Your objective – Reproduce, with no changes, the line that contains "W .modinv, .waitDone]" and all the lines that come after it in the records.

Stored items from a collection –
------

-- ==== Sys2Proof/Machine/HostAsm.lean ====
section
/-! DEFINITION. The host assembly of the spec: its lines, their encodings as register accesses, and the expansions of
its pseudo-instructions (30_encoding.md R90, R91). Labels and branches other than the loop of `wait_done` are the host's
own control flow and no part of the block (R91, 41_control.md R147; log 7). -/

namespace Sys2Proof.Machine

/-- `<reg>`: a name of the map, or an offset written `@0xN` (30_encoding.md R90). -/
inductive RegName where
  | A
  | B
  | CMD
  | CTRL
  | STATUS
  | G
  | X
  | Y
  | R
  | at (off : Offset)
  deriving DecidableEq, Repr

/-- `off(reg)` (30_encoding.md R90; 20_memory.md R51). -/
def RegName.offset : RegName → Offset
  | .A => 0x0
  | .B => 0x1
  | .CMD => 0x2
  | .CTRL => 0x3
  | .STATUS => 0x4
  | .G => 0x5
  | .X => 0x6
  | .Y => 0x7
  | .R => 0x8
  | .at off => off

/-- `<value>`: a decimal integer or a `0x` pattern (30_encoding.md R90). -/
inductive Literal where
  | dec (n : Int)
  | hex (p : Nat)
  deriving DecidableEq, Repr

/-- The word of a value at width `W`: a decimal integer is taken as `bits_W` of it (30_encoding.md R90). -/
def Literal.word (W : Nat) : Literal → Word W
  | .dec n => bitsW W n
  | .hex p => BitVec.ofNat W p

/-- A value has a word: a decimal lies where `bits_W` is defined, `−2^(W−1) ≤ n < 2^W`, and a pattern has at most `W`
bits (00_scope.md R9). -/
def Literal.wellFormed (W : Nat) : Literal → Bool
  | .dec n => decide (-(2 : Int) ^ (W - 1) ≤ n ∧ n < (2 : Int) ^ W)
  | .hex p => decide (p < 2 ^ W)

/-- A line of a host program (30_encoding.md R90, R91). -/
inductive HostLine where
  | write (r : RegName) (v : Literal)
  | read (r : RegName)
  | cmd (i : Instr)
  | waitDone
  | egcd (a b : Literal)
  | modinv (a m : Literal)
  deriving DecidableEq, Repr

/-- Every value of a line has a word, and a command's word has room for its OPCODE. -/
def HostLine.wellFormed (W : Nat) : HostLine → Bool
  | .write _ v => v.wellFormed W
  | .read _ => true
  | .cmd i => i.wellFormed W
  | .waitDone => true
  | .egcd a b => a.wellFormed W && b.wellFormed W && Instr.egcd.wellFormed W
  | .modinv a m => a.wellFormed W && m.wellFormed W && Instr.modinv.wellFormed W

/-- `write <reg>, <value>` is the pair of the offset and the word (30_encoding.md R90). -/
def writeAction (W : Nat) (r : RegName) (v : Literal) : HostAction W := .write r.offset (v.word W)

/-- `cmd <MNEMONIC>` writes CMD with the command's word (30_encoding.md R90). -/
def cmdAction (W : Nat) (i : Instr) : HostAction W := .write RegName.CMD.offset (encode W i)

/-- The host actions of a line: one, or the expansion of a pseudo-instruction (30_encoding.md R90, R91). -/
def HostLine.actions (W : Nat) : HostLine → List (HostAction W)
  | .write r v => [writeAction W r v]
  | .read r => [.read r.offset]
  | .cmd i => [cmdAction W i]
  | .waitDone => [.waitDone]
  | .egcd a b => [writeAction W .A a, writeAction W .B b, cmdAction W .egcd, .waitDone]
  | .modinv a m => [writeAction W .A a, writeAction W .B m, cmdAction W .modinv, .waitDone]

/-- The actions of a host program, in program order. -/
def hostProgram (W : Nat) : List HostLine → List (HostAction W)
  | [] => []
  | l :: ls => l.actions W ++ hostProgram W ls

end Sys2Proof.Machine
end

------

Reply –
  | .modinv a m => [writeAction W .A a, writeAction W .B m, cmdAction W .modinv, .waitDone]

/-- The actions of a host program, in program order. -/
def hostProgram (W : Nat) : List HostLine → List (HostAction W)
  | [] => []
  | l :: ls => l.actions W ++ hostProgram W ls

end Sys2Proof.Machine
end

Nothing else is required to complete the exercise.